Someone misconfigured the ailing NTP appliances to *not* apply the correction factor from GPS to UTC. This ended up forcing one appliance into shipping unadjusted GPS time to roughly half of production via NTP, and the difference at the time was something like 17 seconds. (This changes, and indeed, it's no longer 17.)
Anyway, I got to working on this after hearing about it and found roughly half the fleet running 17 seconds fast. It was completely unreasonable to try to "smear off" 17 seconds to get things back to normal - that would have taken weeks. I made the decision to fix the setting and then let every broken machine individually have its clock dragged backwards the 17 seconds to where things should be.
This broke stuff. Some kind of sharding mechanism deep inside the fabric of things was using wall time to determine something or other, and when it jumped back, it fired an assertion and killed the program. This nuked the web server (or whatever else was using that library).
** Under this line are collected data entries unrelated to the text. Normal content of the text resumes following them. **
-- ==== Sys2Proof/Tests/Slice0.lean ====
section
/-! SUPPORT. Tests. Every expected value is a vector of spec/95_test_vectors.md (its id stands in the test's comment) or a
table of the rule named there. After them, for every statement with hypotheses, a witness that meets the hypotheses, one
for each clause. -/

open Sys2Proof Sys2Proof.Machine

namespace Sys2Proof.Tests

/-! ### Small states -/

/-- The configuration of spec/95_test_vectors.md in Mode A. -/
def modeA : Config := Config.reference

/-- The same in Mode B. -/
def modeB : Config := { Config.reference with mode := .b }

/-- The same with active-high lines. -/
def activeHigh : Config := { Config.reference with inputActiveLow := false }

/-- An initialised block whose registers are all at rest. -/
def ready (c : Config) : State := { State.powerOn c with inited := true }

/-- The next state, if there is one. -/
def done (r : Result) : Option State :=
  match r with
  | .next t => some t
  | .fault _ => none
  | .refused _ => none

/-- Channel `i` with a previous code and a count, and the incoming code presented. -/
def decoding (i : Nat) (last : BitVec 2) (net : Int) (code : BitVec 2) : State :=
  presentCode code ((ready modeA).setChan i { Channel.powerOn with lastPositionCode := last, netSteps := net })

/-- The same with the table entry already emitted. -/
def counting (last : BitVec 2) (net : Int) (code : BitVec 2) (d : Dir) : State := (decoding 0 last net code).latchEntry d

/-- Channel 0 with a debounced level, a mark and an acceptance time, and a raw level at a clock value. -/
def bouncing (lvl isp : Bool) (tl : Time) (raw : Bool) (now : Time) : State :=
  presentButton raw now ((ready modeA).setChan 0
    { Channel.powerOn with debouncedLevel := lvl, isPressed := isp, lastAcceptedTransitionTime := tl })

/-- A slot, a detent and an edge before the aggregator of Mode A. -/
def keying (p : Pending) (d : Dir) (e : Edge) : State := ({ ready modeA with pending := p }.latchDir d).latchEdge e

/-- An accumulator of channel 0, a detent and an edge before the aggregator of Mode B. -/
def moving (acc : Int) (d : Dir) (e : Edge) : State :=
  (((ready modeB).setChan 0 { Channel.powerOn with acc := acc }).latchDir d).latchEdge e

/-- A deadline, a clock value and the readiness before the scheduler. -/
def scheduling (c : Config) (deadline now : Time) (rdy : Bool) : State :=
  { ready c with deadline := deadline, inp := { idleInputs with now := now, transportReady := rdy } }

/-- A key state and a slot before the key machine. -/
def pressing (k : KeyState) (p : Pending) : State := { ready modeA with kstate := k, pending := p }

/-- Accumulators, marks and the last report before the Mode B report cycle. -/
def reporting (acc : List Int) (pressed : List Bool) (last : List Byte) : State :=
  { ready modeB with
    ch := List.zipWith (fun a b => { Channel.powerOn with acc := a, isPressed := b }) acc pressed
    lastReport := last }

/-- What the tests of the key machine and of the report cycle look at. -/
def sent (s : State) : Bool × List Byte := (s.out.txValid, s.out.txBytes)

/-! ### Well-formedness -/

theorem test_ill_formed_channel : (Instr.tt13 4).wellFormed 4 = false ∧ (Instr.tt13 3).wellFormed 4 = true := by decide

theorem test_ill_formed_pins :
    ({ idleInputs with pins := 0x1000 } : Inputs).wellFormed 4 = false
      ∧ ({ idleInputs with pins := 0xFFF } : Inputs).wellFormed 4 = true := by decide

/-! ### Decoding, patterns written out from R96's table -/

theorem test_decode_cmd :
    decodeTableWord 8 0b00 = some .nop ∧ decodeTableWord 8 0b01 = some .pass ∧ decodeTableWord 8 0b10 = some .init
      ∧ decodeTableWord 8 0b11 = some .nopRsv ∧ decodeTableWord 8 0b100 = none := by decide

theorem test_decode_smp (i : Nat) (ln : Line) :
    decode (.smp i ln) 0b10 = .ok (.sampleInv i ln false) ∧ decode (.smp i ln) 0b11 = .ok (.sampleInv i ln true)
      ∧ decode (.smp i ln) 0b00 = .ok (.sampleThru i ln false) ∧ decode (.smp i ln) 0b01 = .ok (.sampleThru i ln true) :=
  ⟨rfl, rfl, rfl, rfl⟩

theorem test_decode_tt_low (i : Nat) :
    decode (.tt i) 0b0000 = .ok (.tt00 i) ∧ decode (.tt i) 0b0001 = .ok (.tt01 i) ∧ decode (.tt i) 0b0010 = .ok (.tt02 i)
      ∧ decode (.tt i) 0b0011 = .ok (.tt03 i) ∧ decode (.tt i) 0b0100 = .ok (.tt10 i)
      ∧ decode (.tt i) 0b0101 = .ok (.tt11 i) ∧ decode (.tt i) 0b0110 = .ok (.tt12 i)
      ∧ decode (.tt i) 0b0111 = .ok (.tt13 i) :=
  ⟨rfl, rfl, rfl, rfl, rfl, rfl, rfl, rfl⟩

theorem test_decode_tt_high (i : Nat) :
    decode (.tt i) 0b1000 = .ok (.tt20 i) ∧ decode (.tt i) 0b1001 = .ok (.tt21 i) ∧ decode (.tt i) 0b1010 = .ok (.tt22 i)
      ∧ decode (.tt i) 0b1011 = .ok (.tt23 i) ∧ decode (.tt i) 0b1100 = .ok (.tt30 i)
      ∧ decode (.tt i) 0b1101 = .ok (.tt31 i) ∧ decode (.tt i) 0b1110 = .ok (.tt32 i)
      ∧ decode (.tt i) 0b1111 = .ok (.tt33 i) :=
  ⟨rfl, rfl, rfl, rfl, rfl, rfl, rfl, rfl⟩

theorem test_decode_qth (i : Nat) :
    decode (.qth i) 0b00 = .ok (.qdecNone i) ∧ decode (.qth i) 0b10 = .ok (.qdecCw i)
      ∧ decode (.qth i) 0b01 = .ok (.qdecCcw i) :=
  ⟨rfl, rfl, rfl⟩

theorem test_decode_debd (i : Nat) :
    decode (.debd i) 0b0110 = .ok (.debSame i true true false) ∧ decode (.debd i) 0b1010 = .ok (.debReject i true false)
      ∧ decode (.debd i) 0b1110 = .ok (.debPress i) ∧ decode (.debd i) 0b1101 = .ok (.debRelease i)
      ∧ decode (.debd i) 0b1100 = .ok (.debAccept0 i) ∧ decode (.debd i) 0b1111 = .ok (.debAccept1 i) :=
  ⟨rfl, rfl, rfl, rfl, rfl, rfl⟩

theorem test_decode_dsel (i : Nat) :
    decode (.dsel i) 0b000 = .ok (.aggaNone i) ∧ decode (.dsel i) 0b001 = .ok (.aggaCw i)
      ∧ decode (.dsel i) 0b011 = .ok (.aggaCcw i) ∧ decode (.dsel i) 0b100 = .ok (.aggbNone i)
      ∧ decode (.dsel i) 0b101 = .ok (.aggbCw i) ∧ decode (.dsel i) 0b111 = .ok (.aggbCcw i) :=
  ⟨rfl, rfl, rfl, rfl, rfl, rfl⟩

theorem test_decode_esel (i : Nat) :
    decode (.esel i) 0b000 = .ok (.aggaBnone i) ∧ decode (.esel i) 0b001 = .ok (.aggaPress i)
      ∧ decode (.esel i) 0b010 = .ok (.aggaRelease i) ∧ decode (.esel i) 0b100 = .ok (.aggbBnone i)
      ∧ decode (.esel i) 0b101 = .ok (.aggbPress i) ∧ decode (.esel i) 0b110 = .ok (.aggbRelease i) :=
  ⟨rfl, rfl, rfl, rfl, rfl, rfl⟩

theorem test_decode_sch :
    decode .sch 0b010 = .ok (.schedWait true false) ∧ decode .sch 0b100 = .ok (.schedSkip false)
      ∧ decode .sch 0b110 = .ok .schedCyca ∧ decode .sch 0b111 = .ok .schedCycb :=
  ⟨rfl, rfl, rfl, rfl⟩

theorem test_decode_kfsm :
    decode .kfsm 0b000 = .ok .kfsmIdle0 ∧ decode .kfsm 0b001 = .ok .kfsmIdle1
      ∧ decode .kfsm 0b010 = .ok (.kfsmDown false) ∧ decode .kfsm 0b101 = .ok (.kfsmUp true) :=
  ⟨rfl, rfl, rfl, rfl⟩

theorem test_decode_repb :
    decode .repb 0b00 = .ok .repbQuiet ∧ decode .repb 0b01 = .ok .repbSendchg
      ∧ decode .repb 0b10 = .ok (.repbSendmov false) ∧ decode .repb 0b11 = .ok (.repbSendmov true) :=
  ⟨rfl, rfl, rfl, rfl⟩

/-- V94's word, field by field: `INIT t=0`, `pins` = 0x8F8. -/
theorem test_v94_word : decodeStimulus 0x88F800000000 = .ok ⟨0b10, 0, false, 0x8F8⟩ := by rfl

/-- V95's word: `PASS t=1005 rdy=1`, `pins` = 0xFFD; and its line expands to the same inputs. -/
theorem test_v95_word :
    decodeStimulus 0x5FFD000003ED = .ok ⟨0b01, 1005, true, 0xFFD⟩
      ∧ expandScript modeA (restLevels modeA) [.pass 1005 true [⟨0, ⟨1, false⟩⟩]] = [⟨0b01, 1005, true, 0xFFD⟩] :=
  ⟨by rfl, by decide⟩

/-- Bit 45 of a word is 0 (R94). -/
theorem test_reserved_stimulus_bit : decodeStimulus 0x200000000000 = .error .reservedStimulusBit := by rfl

/-! ### Commands -/

/-- V90, V91: NOP and the reserved code clear the outputs and nothing else. -/
theorem test_v90_nop : done (exec .nop (ready modeA).clearOutputs) = some (ready modeA) := by decide

theorem test_v91_nop_rsv :
    done (exec .nopRsv ((ready modeA).sendKeyboard [0, 0, 7, 0, 0, 0, 0, 0])) = some (ready modeA) := by decide

/-- V92: PASS before any INIT is refused. -/
theorem test_v92_pass_before_init : done (step (State.reset.withFetchWord 8 0b01)) = none := by decide

/-- V93: the registers after INIT at 1000 with every line high. -/
theorem test_v93_init :
    (done (exec .init { State.powerOn modeA with inp := ⟨0b10, 1000, false, 0xFFF⟩ })).map
        (fun t => (t.ch, t.deadline, t.kstate, t.pending, t.inited))
      = some (List.replicate 4 ⟨0, 0, false, false, 1000, 0⟩, 1010, .idle, ⟨false, 0⟩, true) := by decide

/-- V94: codes 3, 0, 2, 1 and levels 1, 0, 0, 1; no mark is set. -/
theorem test_v94_init :
    (done (exec .init { State.powerOn modeA with inp := ⟨0b10, 0, false, 0x8F8⟩ })).map
        (fun t => t.ch.map (fun c => (c.lastPositionCode, c.debouncedLevel, c.isPressed)))
      = some [(3, true, false), (0, false, false), (2, false, false), (1, true, false)] := by decide

set_option maxRecDepth 8000 in
/-- V95: channel 0 takes one step; the cycle is not due. -/
theorem test_v95_pass :
    (done (exec .pass { ready modeA with deadline := 1010, inp := ⟨0b01, 1005, true, 0xFFD⟩ })).map
        (fun t => ((t.chan 0).netSteps, (t.chan 0).lastPositionCode, t.deadline, t.out.txValid))
      = some (1, 1, 1010, false) := by decide

set_option maxRecDepth 8000 in
/-- P1 line 5: the fourth step, the slot, the key-down report. -/
theorem test_p1_line5 :
    (done (exec .pass { decoding 0 2 3 0 with
        deadline := 1040, work := Work.idle, inp := ⟨0b01, 1040, true, 0xFFF⟩ })).map
        (fun t => (t.pending, t.kstate, t.deadline, sent t))
      = some (⟨true, 0x10⟩, .keyDown, 1050, true, [0, 0, 0x10, 0, 0, 0, 0, 0]) := by decide

/-! ### SAMPLE -/

/-- V2: active low, phase A low: asserted. -/
theorem test_v2_sample :
    (done (exec (.sampleInv 0 .phaseA false) { ready modeA with inp := ⟨0, 0, false, 0b011⟩ })).map (·.work.phaseA)
      = some true := by decide

/-- V5: active high, button high: asserted. -/
theorem test_v5_sample :
    (done (exec (.sampleThru 0 .button true) { ready activeHigh with inp := ⟨0, 0, false, 0b011⟩ })).map (·.work.btn)
      = some true := by decide

/-- V3, V5: whole codes and buttons. -/
theorem test_v3_v5_codes :
    inputCode { ready modeA with inp := ⟨0, 0, false, 0b100⟩ } 0 = 1
      ∧ inputButton { ready modeA with inp := ⟨0, 0, false, 0b100⟩ } 0 = true
      ∧ inputCode { ready activeHigh with inp := ⟨0, 0, false, 0b011⟩ } 0 = 1 := by decide

/-! ### QDEC -/

/-- V10.0 to V10.15: the entry each row emits. -/
theorem test_v10_rows_0_1 :
    (done (exec (.tt00 0) (decoding 0 0 0 0))).map (·.work.entry) = some .none
    ∧ (done (exec (.tt01 0) (decoding 0 0 0 1))).map (·.work.entry) = some .cw
    ∧ (done (exec (.tt02 0) (decoding 0 0 0 2))).map (·.work.entry) = some .ccw
    ∧ (done (exec (.tt03 0) (decoding 0 0 0 3))).map (·.work.entry) = some .none
    ∧ (done (exec (.tt10 0) (decoding 0 1 0 0))).map (·.work.entry) = some .ccw
    ∧ (done (exec (.tt11 0) (decoding 0 1 0 1))).map (·.work.entry) = some .none
    ∧ (done (exec (.tt12 0) (decoding 0 1 0 2))).map (·.work.entry) = some .none
    ∧ (done (exec (.tt13 0) (decoding 0 1 0 3))).map (·.work.entry) = some .cw := by decide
So, basically, every single machine which had been poisoned with the bad time and which was running this library was going to crash exactly once and there wasn't really anything which could be done about it. It was something like 2 in the morning by this point and I opted to let it happen.
About the only good thing about this is that the adjustments happened at different intervals depending on the ntpd poll rate, so it's not like hundreds of thousands of machines all crashed their workloads at the same time. One would pop off here, then one there, and so on... over the span of an hour or two... until it was all done.
Thus, some services didn't really go down, but they did have a bad time with a bunch of failed/dropped requests which were on the affected systems.
That one was dubbed the "Back to the Future" SEV. At least one team made a screenshot of some display showing the 17 second offset the banner of the group where they talked about production issues.
Stuff like that is why I smeared it out. When you can't be sure of the correctness of implementations, and there are good chances that attempts to fix them will be ignored, rebuffed, or actively attacked, you have to "treat the whole situation as damage" and route around it. You remove the discontinuity in wall time to save them from themselves.
...
A reader asked for my take about "AI" and LLMs and all of this.
In the vein of the "annoyances" post from earlier in the month, I'll start by saying that I don't push any of that on you here, either. All of this stuff is straight off my keyboard with a sprinkling of ispell applied after the fact. Even that's of limited utility since there are a bunch of technical terms and not-really-words that I use for various reasons.
I think all of the hype and waste has generated an enormous mountain of useless nonsense that has attracted the absolute worst of the vampires and buzzards and bottom-feeders who are looking to exploit this stuff for their own benefit.
The LAST thing we needed was a better way to generate plausible-looking horse shit for random gullible people to consume unwittingly, but here we are, and it's only going to get worse.
I think a lot of this falls into "the Internet we deserve".
So no, I don't use anything of the sort, and I tell people not to quote any of that crap at me, or to send me screenshots of it pretending to be an answer to something, and that they need to find actual sources for their data. This has not made me the most popular person.
But hey, I've already said that I'm obviously out of touch with what most people are up to. My green-on-black terminal with nano in it that's writing up a bunch of plain text with a handful of triggers for callouts to other posts should be proof positive of that already. Hardly anyone else does things this way any more. That makes me the weirdo, not them. I know this. I'm okay with this.